**What the task requires:**
Search the data below for the string "checked" and copy all lines where it shows up.

**Source data:**

-- ==== Sys2Proof/Machine/Alu.lean ====
section
/-! DEFINITION. ADD, SUB, AND, OR, XOR, MUL, DIV (42_alu.md R160 to R174). -/

namespace Sys2Proof.Machine

/-- Ends an ALU instruction with 16-bit result `r` and flags `f`: the active bank is written whether w is 0 or 1, Rd only if w = 1 (R160, R161). -/
def State.aluNext (s : State) (rd : Reg) (w : Bool) (r : Word) (f : FlagBank) : Result State :=
  s.advancing (w && decide (rd = Reg.r15)) fun t =>
    .next (if w then (t.setFlags f).writeReg rd r else t.setFlags f)

/-- Ends a MUL or DIV with the 32-bit result `p`: N and Z of it, the pair Rd:Rd+1 only if w = 1 (R171, R173). -/
def State.pairNext (s : State) (rd : Reg) (w : Bool) (p : DWord) : Result State :=
  s.advancing (w && (decide (rd = Reg.r15) || decide (rd + 1 = Reg.r15))) fun t =>
    .next (if w then (t.setFlags (s.flags.setNZ32 p)).writePair rd p else t.setFlags (s.flags.setNZ32 p))

/-- ADD (R162). -/
def execAdd (rd : Reg) (w : Bool) (b : Operand) (s : State) : Result State :=
  s.aluNext rd w (s.readReg rd + s.operand b) (s.flags.afterAdd (s.readReg rd) (s.operand b))

/-- SUB (R163); with w = 0 the compare the manual calls CMP. -/
def execSub (rd : Reg) (w : Bool) (b : Operand) (s : State) : Result State :=
  s.aluNext rd w (s.readReg rd - s.operand b) (s.flags.afterSub (s.readReg rd) (s.operand b))

/-- A bitwise operation with result `r`: flags N and Z, V and C kept (R164 to R166). -/
def State.logicNext (s : State) (rd : Reg) (w : Bool) (r : Word) : Result State :=
  s.aluNext rd w r (s.flags.setNZ r)

/-- AND (R164); with w = 0 the test the manual calls TST. -/
def execAnd (rd : Reg) (w : Bool) (b : Operand) (s : State) : Result State :=
  s.logicNext rd w (s.readReg rd &&& s.operand b)

/-- OR (R165). -/
def execOr (rd : Reg) (w : Bool) (b : Operand) (s : State) : Result State :=
  s.logicNext rd w (s.readReg rd ||| s.operand b)

/-- XOR (R166). -/
def execXor (rd : Reg) (w : Bool) (b : Operand) (s : State) : Result State :=
  s.logicNext rd w (s.readReg rd ^^^ s.operand b)

/-- The product of R171 in the pair whose even register is `rd`. -/
def State.multiply (s : State) (rd : Reg) (w : Bool) (b : Operand) : Result State :=
  s.pairNext rd w (params.mulFn (s.readReg rd) (s.operand b))

/-- The quotient of R173 in the pair whose even register is `rd`; a zero divisor raises DivideByZero (R174). -/
def State.divide (s : State) (rd : Reg) (w : Bool) (b : Operand) : Result State :=
  if s.operand b = 0 then raiseDivZero s
  else s.pairNext rd w (params.divFn (s.readPair rd) (s.operand b))

/-- MUL (R171), OddPair on an odd Rd (R172). -/
def execMul (rd : Reg) (w : Bool) (b : Operand) (s : State) : Result State :=
  s.withPair rd fun r => s.multiply r w b

/-- DIV (R173); OddPair is checked before DivideByZero (R267). -/
def execDiv (rd : Reg) (w : Bool) (b : Operand) (s : State) : Result State :=
  s.withPair rd fun r => s.divide r w b

end Sys2Proof.Machine
end

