-- ==== Sys2Proof/Tests/Slice0.lean ====
section
/-! SUPPORT. The model's own tests: ill-formed instructions refused, the words of every constructor written out from 30_encoding.md, one or two steps of each instruction with the values of spec/95_test_vectors.md (part 2), and a state and operands that meet the hypotheses of each statement of Certificates/Slice0/Obligations.lean that has any. -/

open Sys2Proof Sys2Proof.Machine

namespace Sys2Proof.Tests

/-! ### WellFormed refuses -/

theorem test_wellFormed_mul_odd : (Instr.mul 15 true (.reg 0)).wellFormed = false := by decide
theorem test_wellFormed_div_odd : (Instr.div 1 false (.imm 3)).wellFormed = false := by decide
theorem test_wellFormed_reservedMulOdd_even : (Instr.reservedMulOdd 14 true (.reg 0)).wellFormed = false := by decide
theorem test_wellFormed_reservedDivOdd_even : (Instr.reservedDivOdd 0 true (.reg 0)).wellFormed = false := by decide

/-! ### Decoding: every constructor's word from its row of R102 -/

theorem test_decode_ldi :
    decodeWord 0b0_111111111111111 = .ldi 0x7FFF := by decide

theorem test_decode_load_store :
    decodeWord 0b10_0_01_0011_0010_01_0 = .ld .ds 3 2 1 ∧
    decodeWord 0b10_0_11_0001_1111_10_0 = .ld .es 1 15 2 ∧
    decodeWord 0b10_1_00_1111_0101_11_0 = .st .cs 15 5 3 ∧
    decodeWord 0b10_1_10_0100_1101_00_0 = .st .ss 4 13 0 := by decide

theorem test_decode_alu :
    decodeWord 0b110_000_0011_1_0_0001 = .add 3 true (.reg 1) ∧
    decodeWord 0b110_001_0011_0_1_1111 = .sub 3 false (.imm 15) ∧
    decodeWord 0b110_010_0001_1_0_0010 = .and 1 true (.reg 2) ∧
    decodeWord 0b110_011_0001_1_1_0000 = .or 1 true (.imm 0) ∧
    decodeWord 0b110_100_1111_0_0_1111 = .xor 15 false (.reg 15) ∧
    decodeWord 0b110_101_0010_1_0_0100 = .mul 2 true (.reg 4) ∧
    decodeWord 0b110_110_1110_1_1_0011 = .div 14 true (.imm 3) := by decide

theorem test_decode_shift :
    decodeWord 0b110_111_0001_0_00_011 = .sl 1 3 ∧
    decodeWord 0b110_111_0010_0_01_010 = .sr 2 2 ∧
    decodeWord 0b110_111_0011_0_10_001 = .sra 3 1 ∧
    decodeWord 0b110_111_0100_0_11_100 = .ror 4 4 ∧
    decodeWord 0b110_111_0001_1_00_010 = .slc 1 2 ∧
    decodeWord 0b110_111_0010_1_01_011 = .src 2 3 ∧
    decodeWord 0b110_111_0011_1_10_001 = .sac 3 1 ∧
    decodeWord 0b110_111_0100_1_11_001 = .roc 4 1 := by decide

theorem test_decode_jump :
    decodeWord 0b1110_000_00000011_0 = .jmp 3 ∧
    decodeWord 0b1110_001_00000101_0 = .jz 5 ∧
    decodeWord 0b1110_010_11111110_0 = .jnz 0xFE ∧
    decodeWord 0b1110_011_01111111_0 = .jc 127 ∧
    decodeWord 0b1110_100_10000000_0 = .jnc 128 ∧
    decodeWord 0b1110_101_00000011_0 = .jn 3 ∧
    decodeWord 0b1110_110_00000001_0 = .jnn 1 ∧
    decodeWord 0b1110_111_0000_1110_0 = .jrl 14 := by decide

theorem test_decode_lsi_mov :
    decodeWord 0b11110_0101_0001111 = .lsi 5 15 ∧
    decodeWord 0b111110_1110_1111_10 = .mov 14 15 2 := by decide

theorem test_decode_set_clr :
    decodeWord 0b1111110_0_00000111 = .clr 0x07 ∧
    decodeWord 0b1111110_1_00100000 = .set 0x20 := by decide

theorem test_decode_mvs_smv :
    decodeWord 0b111111110_0_0011_00 = .mvsFromSeg 3 .cs ∧
    decodeWord 0b111111110_1_0000_01 = .mvsToSeg 0 .ds ∧
    decodeWord 0b111111110_1_0000_10 = .mvsToSeg 0 .ss ∧
    decodeWord 0b111111110_1_1111_11 = .mvsToSeg 15 .es ∧
    decodeWord 0b1111111110_00_0011 = .smvInactivePc 3 ∧
    decodeWord 0b1111111110_01_0100 = .smvShadowPsw 4 ∧
    decodeWord 0b1111111110_10_0101 = .smvNormalPsw 5 := by decide

theorem test_decode_bytes_ljmp :
    decodeWord 0b11111111110_0_0001 = .swb 1 ∧
    decodeWord 0b11111111110_1_0010 = .inv 2 ∧
    decodeWord 0b111111111110_0010 = .ljmp 2 := by decide

theorem test_decode_sys :
    decodeWord 0b1111111111110_000 = .nop ∧
    decodeWord 0b1111111111110_001 = .hlt ∧
    decodeWord 0b1111111111110_010 = .swi ∧
    decodeWord 0b1111111111110_011 = .reti := by decide
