-- ==== Sys2Proof/Syntax.lean ====
section
/-! DEFINITION. The commands the block takes: one constructor per row of the table of operations and events, with the
operands the command carries from outside. What the device finds in its own state is no operand. Where a row happens at
a moment of time, its operand `now` is the device time of that moment. -/

namespace Sys2Proof

/-- The windows of a function (R24). -/
inductive Bar where
  | bar0 | bar4
  deriving DecidableEq, Repr

/-- One access of a window: its size in bytes (R25 accepts 4 and 8) and, for a write, the value. -/
inductive Access where
  | read (size : Nat)
  | write (size : Nat) (value : Dword)
  deriving DecidableEq, Repr

/-- The kinds of bind unit (R47). -/
inductive UnitKind where
  | array | pooled | semRange | pipe | stream | output | videoPair | graphicPair | window | partition
  deriving DecidableEq, Repr

/-- A bind unit: its kind and its number (R47). -/
structure UnitId where
  kind : UnitKind
  num : Nat
  deriving DecidableEq, Repr

/-- Who was reading host memory when a read timed out or failed (R37). -/
inductive HostReader where
  /-- A job ring fetching its next descriptor. -/
  | jobRing (f : Func) (ring : Fin 8)
  /-- A stream context fetching an access unit, of the ring entry given. -/
  | stream (ctx : Fin 1024) (entry : BitVec 256)
  /-- An engine's request. -/
  | engine (e : Fin 80) (tag : Nat)
  /-- A job fetching its body. -/
  | jobBody (f : Func) (ring : Fin 8) (desc : BitVec 1024)
  deriving DecidableEq, Repr

/-- The self-checks of an array (R118). -/
inductive SelfCheck where
  | parity (column : Nat) | residue (column : Nat) | sequencer
  deriving DecidableEq, Repr

/-- The three memories of an array's scratchpad (R146). -/
inductive SpMem where
  | wm | am | pm
  deriving DecidableEq, Repr


/-- How a request's far end ends it, as far as the device's own state does not say (R194): done, with the data a host
read has returned; a host completion error or timeout; a parity failure of a scratchpad line (R161). -/
inductive RequestResult where
  | done (data : List Byte)
  | hostError
  | hostTimeout
  | parity (mem : SpMem) (line : Nat)
  deriving DecidableEq, Repr
/-- Who reads or writes the stack (R209, R166): a stream engine or its list fetch, by engine number; a sequencer, by
array; the others are one of their kind. -/
inductive ClientKind where
  | engine (e : Nat) | listFetch (e : Nat) | sequencer (a : Nat)
  | display | floor | decoder | track | walk | restore | fill | bar2 | patrol | writeback | trust | job | window
  deriving DecidableEq, Repr
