/-- The pages served in recovery and out of service, and whose reads by the PF survive the fence of a warm reset: its
global page and the trust page (R373, R396, R401). -/
def corePage (p : Nat) : Bool := decide (p = 0) || decide (p = trustPage)

/-- A command of a function on a page that the device takes in service, and from the PF on its global page and the trust
page also in recovery and out of service (R373, R401). -/
def whenServed (f : Func) (p : Nat) (a : Act) : Act := .look fun s =>
  whenA (decide (s.phase = .service) ||
    (decide (f = 0) && corePage p && (decide (s.phase = .recovery) || decide (s.phase = .noService)))) a

/-! ## Semaphores -/

/-- The page of a semaphore (R31). -/
def semPage (n : Nat) : Nat := 0x240 + n / 64

/-- The bind unit of a semaphore (R47). -/
def semUnit (n : Nat) : UnitId := ⟨.semRange, n / 64⟩

/-- The value of a semaphore (R189). -/
def State.sem (s : State) (n : Nat) : Word := s.reg (semPage n) (0x100 + 4 * (n % 64))

/-- A semaphore takes a value. -/
def putSem (n : Nat) (v : Word) : Act := setReg (semPage n) (0x100 + 4 * (n % 64)) v

/-- An add (R189). -/
def semAdd (n : Nat) (v : Word) : Act := .look fun s => .seq (putSem n (s.sem n + v)) (bump (semPage n) 0x040 1)

/-- A take whose condition is met (R189). -/
def semTake (n : Nat) (v : Word) : Act := .look fun s => .seq (putSem n (s.sem n - v)) (bump (semPage n) 0x048 1)

/-- Whether a take of `v`, or a test against `v`, is met (R189). -/
def State.semReached (s : State) (n : Nat) (v : Word) : Bool := reached (s.sem n) v

/-- Whether a semaphore is bound to a function (R58). -/
def State.semBound (s : State) (n : Nat) (f : Func) : Bool := s.boundTo (semUnit n) f

/-- The traffic class of a semaphore (R49, R54). -/
def State.semClass (s : State) (n : Nat) : Nat := (s.unitAt (semUnit n)).semClass

/-- The context that claims a semaphore, if one does (R192, SEM_CLAIM). -/
def State.semClaim (s : State) (n : Nat) : Option Nat :=
  if s.rbit (semPage n) (0x300 + 4 * (n % 64)) 16 then some (s.rfld (semPage n) (0x300 + 4 * (n % 64)) 0 16) else none

/-- A semaphore is claimed by a context, or its claim is released (R192). -/
def setClaim (n : Nat) (c : Option Nat) : Act :=
  setRegN (semPage n) (0x300 + 4 * (n % 64)) (match c with | some k => 65536 + k | none => 0)

end Sys2Proof.Machine
end

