/-- A read of `n` bytes at a virtual address, page by page (64 KiB); `acc` holds what the pages before gave. -/
def virtReadFrom (c : StackClient) (asid : Nat) (kind : AccessKind) (code permCode : Nat) (changes : List (Nat × Byte))
    (parity : Bool) (k : ReadEnd → Act) : Nat → Nat → Nat → List Byte → Act
  | 0, _, _, acc => k (.ok acc)
  | fuel + 1, va, n, acc =>
    if n = 0 then k (.ok acc) else
    let m := min n (65536 - va % 65536)
    translate c asid va m kind code permCode fun x => match x with
      | .ok _ l => leafRead c l va m changes parity fun r => match r with
        | .ok bs => virtReadFrom c asid kind code permCode changes parity k fuel (va + m) (n - m) (acc ++ bs)
        | e => k e
      | .fault => k .fault
      | .denied => k .denied

/-- A read of `n` bytes at a device-virtual address, with the corruption its billets meet (R208, R213). -/
def virtReadU (c : StackClient) (asid va n : Nat) (kind : AccessKind) (code permCode : Nat) (changes : List (Nat × Byte))
    (parity : Bool) (k : ReadEnd → Act) : Act :=
  virtReadFrom c asid kind code permCode changes parity k (n / 65536 + 2) va n []

/-- A read of `n` bytes at a device-virtual address that meets no new corruption (R213). -/
def virtRead (c : StackClient) (asid va n : Nat) (kind : AccessKind) (code permCode : Nat) (k : ReadEnd → Act) : Act :=
  virtReadU c asid va n kind code permCode [] false k

/-- How a write ends for its requester. -/
inductive WriteEnd where
  | ok
  | fault
  | denied
  deriving DecidableEq, Repr

/-- The coding of the billets a write to a reference page makes: the mode the billet has, or that the writer names
(R219; which mode a writer other than the decoder leaves is a DESIGN CHOICE, log entry 12). -/
def refMode (s : State) (pa : Nat) (l : Leaf) (p010 : Option Bool) : Option Bool :=
  match l.coding with
  | .reference => some (p010.getD (bit (s.atCodingMap (pa / 2048)) 5))
  | _ => none

/-- A write at a translated address within one page (R210, R217, R219). -/
def leafWrite (l : Leaf) (va : Nat) (data : List Byte) (p010 : Option Bool) : Act := .look fun s =>
  match l.coding with
  | .spill bf16 =>
    let coded := spillEncode bf16 data
    acts [bump memPage 0x088 1, whenA (decide (0 < coded.2)) (bump memPage 0x090 coded.2),
      physWrite (leafAddr l va) coded.1 none]
  | _ => physWrite (leafAddr l va) data (refMode s (leafAddr l va) l p010)

/-- A write of bytes at a virtual address, page by page (64 KiB): a page that fails ends it, and the pages before it
stand. -/
def virtWriteFrom (c : StackClient) (asid : Nat) (code permCode : Nat) (p010 : Option Bool) (k : WriteEnd → Act) :
    Nat → Nat → List Byte → Act
  | 0, _, _ => k .ok
  | fuel + 1, va, data =>
    if data.isEmpty then k .ok else
    let m := min data.length (65536 - va % 65536)
    translate c asid va m .write code permCode fun x => match x with
      | .ok _ l => .seq (leafWrite l va (data.take m) p010)
          (virtWriteFrom c asid code permCode p010 k fuel (va + m) (data.drop m))
      | .fault => k .fault
      | .denied => k .denied

/-- A write of bytes at a device-virtual address (R213). -/
def virtWrite (c : StackClient) (asid va : Nat) (data : List Byte) (code permCode : Nat) (p010 : Option Bool)
    (k : WriteEnd → Act) : Act :=
  virtWriteFrom c asid code permCode p010 k (data.length / 65536 + 2) va data

/-! ## BAR2 (R27, R205) -/

/-- The byte a BAR2 read returns at a physical address: the bytes of the data area, the coding map, 0 in the reserved
range, the checksum region. Of a billet stored coded it returns the stored bytes, and none that the write buffer holds
for it, whose places under the coding are not yet known (DESIGN CHOICE: R27 and R210 do not say how they meet, log entry
53). -/
def State.physByte (s : State) (a : Nat) : Byte :=
  if a < dataTop then (if s.rawBillet (a / 2048) then s.content a else s.stored a)
  else if a < codingTop then (if a - dataTop < billetCount then s.atCodingMap (a - dataTop) else 0)
  else if a < crcBase then 0
  else if (a - crcBase) / 4 < billetCount then byteAt (s.storedCrc ((a - crcBase) / 4)) (a % 4)
  else 0

/-- A BAR2 write to one billet of the data area (R27): whole, or a partial write as any other (R210). On a coded billet a
partial write changes the stored sectors under their coding, after what the write buffer holds for it (DESIGN CHOICE, log
entry 12); a billet that does not check stays poisoned, as by any partial write. -/
def bar2Piece (p : Nat × Nat × List Byte) : Act := .look fun s =>
  if p.2.2.length = 2048 then wholeWrite p.1 p.2.2 none
  else if s.rawBillet p.1 then holdWrite p.1 p.2.1 p.2.2 none
  else acts [mergeHeld p.1 [], fetchBillet p.1 [], bump memPage 0x050 1, .look fun t =>
    let bad := !t.billetOk p.1
    acts [putMemList (2048 * p.1 + p.2.1) p.2.2, .eff (.crcDiff p.1 (if bad then 0xFFFFFFFF else 0)), rebuffer p.1,
      bump memPage 0x048 1, whenA bad (poisonTold p.1)]]

/-- BAR2_READ (R27): the bytes at a device physical offset; the billets of the data area are read whole through their
channels' buffers like any (R208), and not checked; an offset with no memory behind it reads 0 with cause 0x1B. A PF in
D3hot completes no read (R21). -/
def actBar2Read (off len : Nat) : Act := .look fun s =>
  if !s.present 0 then .eff (.out .unsupported)
  else if stackTop < off + len then .seq (.eff (.out (.readData (List.replicate len 0)))) (hostErr 0 0x1B)
  else .seq (forA ((billetsOf off len).filter fun b => decide (2048 * b < dataTop) && decide (len ≠ 0)) fun b => fetchBillet b [])
    (.look fun t => .eff (.out (.readData ((List.range len).map fun i => t.physByte (off + i)))))

/-- BAR2_WRITE (R27, R205): stored in the data area; dropped with memory cause 0x15 in the coding map and the checksum
region, dropped silently in the reserved range, dropped with host-port cause 0x1B where no memory is. A PF in D3hot takes
no write (R21). -/
def actBar2Write (off : Nat) (data : List Byte) : Act := .look fun s =>
  if !s.present 0 then .done
  else if stackTop < off + data.length then hostErr 0 0x1B
  else if off + data.length ≤ dataTop then
    .seq (lcWatch off data.length) (forA (billetPieces (data.length / 2048 + 2) off data) bar2Piece)
  else if codingTop ≤ off ∧ off + data.length ≤ crcBase then .done
  else pageErr memPage 0x15

/-- BAR2_READ. -/
def execBar2Read (off len : Nat) (s : State) : Host.Outcome State Fault Refusal :=
  meaning (.bar2Read off len) (inService (actBar2Read off len)) s
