-- ==== Sys2Proof/Machine/Quantise.lean ====
section
/-! DEFINITION. The quantiser (chapter 5): group scales, dequantised operands, knot lists, and rounding of outputs to
codes. A computation ends in a value, or in the fault that stops the step. -/

namespace Sys2Proof.Machine

/-- A fault found while a step computes (R117): its code, its two details where the spec defines them, and whether a knot
skew coincides with it (R96). -/
structure StepFault where
  code : Nat
  info : Option (Nat × Nat)
  knotSkew : Bool := false
  deriving DecidableEq, Repr

/-- A computation of a step: a value or a fault. -/
abbrev Calc (α : Type) := Except StepFault α

/-- Codes of `n` elements packed in bytes (R62). -/
def unpackCodes (fmt : Nat) (bs : List Byte) (n : Nat) : List Nat :=
  let v := bytesNat bs
  (List.range n).map fun i => v / 2 ^ (fmtBits fmt * i) % 2 ^ fmtBits fmt

/-- The bytes of codes, the last upper nibble of an odd INT4 row 0 (R62). -/
def packCodes (fmt : Nat) (cs : List Nat) : List Byte :=
  natBytes (ceilDiv (cs.length * fmtBits fmt) 8)
    (cs.foldr (fun c acc => c % 2 ^ fmtBits fmt + 2 ^ fmtBits fmt * acc) 0)

/-- The integer a code stands for (R62). -/
def codeInt (fmt c : Nat) : Int := signedOf c (fmtBits fmt)

/-- The escape code of an integer format (R63). -/
def escapeCode (fmt : Nat) : Nat := if fmt = 0 then 8 else 0x80

/-- Bytes of a handle from byte `i` on. -/
def State.hBytes (s : State) (a h i n : Nat) : List Byte := s.spBytes a (hOff (s.handle a h) i) n

/-- A little-endian number in a handle. -/
def State.hNat (s : State) (a h i n : Nat) : Nat := bytesNat (s.hBytes a h i n)

/-! ## Scales (R80 to R83) -/

/-- An E4M3 group factor in units of 2^-9: exact (R80). -/
def e4m3Units (c : Nat) : Nat := if c / 8 % 16 = 0 then c % 8 else (8 + c % 8) * 2 ^ (c / 8 % 16 - 1)

/-- A second-level scale that is positive and finite (R82). -/
def s2Ok (v : Nat) : Bool := decide (0 < v) && decide (v < 0x7F800000)

/-- The details of a scale skew (R83). -/
def skewInfo (want found prof which row : Nat) : Option (Nat × Nat) :=
  some (want % 256 + 256 * found + 65536 * prof + 524288 * which, row)

/-- The decoding of a group scale entry for data group `g` of a row: the factor in units of 2^-9, or the fault (R83). -/
def groupFactor (prof which row g entry s2 : Nat) : Calc Nat :=
  if entry / 256 % 256 ≠ g % 256 then .error { code := 0x0610, info := skewInfo g (entry / 256 % 256) prof which row }
  else if 0x7F ≤ entry % 256 then .error { code := 0x0612, info := none }
  else if ¬ s2Ok s2 then .error { code := 0x0613, info := none }
  else .ok (e4m3Units (entry % 256))

/-! ## Rows of operands -/

/-- A row of an operand as the cells see it: whether it is live, its row in the tensor, its place in the step, its codes
from the step's first element on, its second-level scale, and its group scale entries, heartwood masks, slice codes and
scale entries by absolute group and block. -/
structure Vec where
  live : Bool
  row : Nat
  place : Nat
  codes : List Nat
  s2 : Nat
  groupEntry : Nat → Nat
  hwMask : Nat → Nat
  hwCodes : Nat → List Nat
  hwEntry : Nat → Nat

/-- A row that enters the cells as zeros (R109). -/
def deadVec (k place : Nat) : Vec := ⟨false, 0, place, List.replicate k 0, 0x3F800000, fun _ => 0, fun _ => 0,
  fun _ => [], fun _ => 0⟩

/-- Row `r` of an operand, `k` elements from block `kb` on. -/
def sideVec (s : State) (a : Nat) (x : Side) (rows r place kb k : Nat) : Vec :=
  let l := hwLayout (rowBlocks x.fmt x.pitch) rows x.hwCount
  { live := true, row := r, place := place,
    codes := unpackCodes x.fmt (s.hBytes a x.h (x.off + r * x.pitch + rowBytes x.fmt (kb * 128)) (rowBytes x.fmt k)) k,
    s2 := match x.prof with
      | none => 0x3F800000
      | some p => if p.s2src then s.hNat a x.s2 (4 * r) 4 else p.s2,
    groupEntry := fun g => s.hNat a x.sc (r * x.scPitch + 2 * g) 2,
    hwMask := fun b => s.hNat a x.hw (16 * b) 16,
    hwCodes := fun b => unpackCodes 1 (s.hBytes a x.hw (l.1 + r * l.2.1 + b * x.hwCount) x.hwCount) x.hwCount,
    hwEntry := fun b => s.hNat a x.hw (l.2.2.1 + r * l.2.2.2 + 2 * b) 2 }

/-- How many bits of a block's mask are set. -/
def popCount (mask : Nat) : Nat := ((List.range 128).filter fun c => mask.testBit c).length

/-- The place of channel `c` among the set bits of a mask. -/
def maskPlace (mask c : Nat) : Nat := ((List.range c).filter fun i => mask.testBit i).length

/-- The mask of a block, refused when it has more bits set than the profile's count (R92). -/
def hwMaskOf (x : Side) (v : Vec) (b : Nat) : Calc Nat :=
  if x.hwCount = 0 then .ok 0
  else if x.hwCount < popCount (v.hwMask b) then .error { code := 0x0614, info := none } else .ok (v.hwMask b)

/-- The factor of an element of absolute index `e`: 1.0 without groups (R81), in units of 2^-9. -/
def elemFactor (x : Side) (v : Vec) (e : Nat) : Calc Nat :=
  if x.group = 0 ∨ ¬ v.live then .ok 512
  else groupFactor ((x.prof.map Prof.num).getD 0) x.which v.row (e / x.group) (v.groupEntry (e / x.group)) v.s2

/-- The factor of a block's heartwood group. -/
def hwFactor (x : Side) (v : Vec) (b : Nat) : Calc Nat :=
  groupFactor ((x.prof.map Prof.num).getD 0) x.which v.row b (v.hwEntry b) v.s2

/-- The integer the cells take for a code: 0 for an escape (R63). -/
def cellInt (x : Side) (c : Nat) : Int := if x.esc ∧ c = escapeCode x.fmt then 0 else codeInt x.fmt c

/-! ## Knot lists of operands (R93, R95) -/

/-- The escapes of a block met in order: place of the row, channel. -/
def blockEscapes (x : Side) (vs : List Vec) (b : Nat) : List (Nat × Nat) :=
  vs.flatMap fun v => if !v.live then [] else
    (List.range 128).filterMap fun c =>
      if 128 * b + c < v.codes.length ∧ v.codes.getD (128 * b + c) 0 = escapeCode x.fmt then some (v.place, c) else none

/-- The escapes of a block checked against its knot list, entry by entry: each gives row place, element and the entry's
binary16 value (R95). -/
def knotEntries (s : State) (a : Nat) (x : Side) (cap b blk : Nat) :
    List (Nat × Nat) → Nat → Calc (List (Nat × Nat × Nat))
  | [], k =>
    if s.hNat a x.kn (b * knotSize cap) 2 ≠ k then .error { code := 0x0611, info := some (k + 65536 * (blk % 256), 0) } else .ok []
  | (p, c) :: rest, k =>
    let e := s.hNat a x.kn (b * knotSize cap + 4 + 4 * k) 4
    if k < s.hNat a x.kn (b * knotSize cap) 2 ∧ k < cap ∧ e / 65536 % 128 = c ∧ e / 2 ^ 23 = p % 512 then
      (knotEntries s a x cap b blk rest (k + 1)).map fun l => (p, 128 * b + c, e % 65536) :: l
    else .error { code := 0x0611, info := some (k + 65536 * (blk % 256), 0) }

/-- The knots of an operand: row place, element of the step, binary16 value. -/
def sideKnots (s : State) (a : Nat) (x : Side) (vs : List Vec) (kb k : Nat) : Calc (List (Nat × Nat × Nat)) :=
  if !x.esc then .ok [] else do
  let cap := (x.prof.map Prof.cap).getD 256
  let ls ← (List.range (ceilDiv k 128)).mapM fun b =>
    if s.hNat a x.kn (b * knotSize cap + 2) 1 ≠ (kb + b) % 256 then
      (.error { code := 0x0611, info := some (65536 * ((kb + b) % 256), 0) } : Calc _)
    else knotEntries s a x cap b (kb + b) (blockEscapes x vs b) 0
  return ls.flatten

/-- The knot that serves an element of a row, if the element escaped. -/
def knotAt (ks : List (Nat × Nat × Nat)) (place e : Nat) : Option Nat :=
  (ks.find? fun t => decide (t.1 = place) && decide (t.2.1 = e)).map fun t => t.2.2

/-! ## Values of elements (R81) -/

/-- A knot's value, a binary16 code, times a binary32 value (R72, R81). -/
def mulKnot (rtz : Bool) (h y : Nat) : Flagged Nat := (f32Widen 5 h).on fun k => f32Mul rtz k y

/-- A knot's value times an exact value in units of 2^-9, rounded once (R94); a knot that is an infinity or a NaN as R72
says. -/
def knotTimes (rtz : Bool) (h : Nat) (v : Int) : Flagged Nat :=
  match ffValue 5 h with
  | .nan => (0x7FC00000, flNan)
  | .inf n => if v = 0 then (0x7FC00000, flInvalid) else (signBit (n != decide (v < 0)) + 0x7F800000, 0)
  | .fin n m e => f32Round rtz (n != decide (v < 0)) (m * v.natAbs) 1 (e - 9)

**Response for this exercise:**
/-- DIV (R173); OddPair is checked before DivideByZero (R267). -/
channels' buffers like any (R208), and not checked; an offset with no memory behind it reads 0 with cause 0x1B. A PF in
/-- The escapes of a block checked against its knot list, entry by entry: each gives row place, element and the entry's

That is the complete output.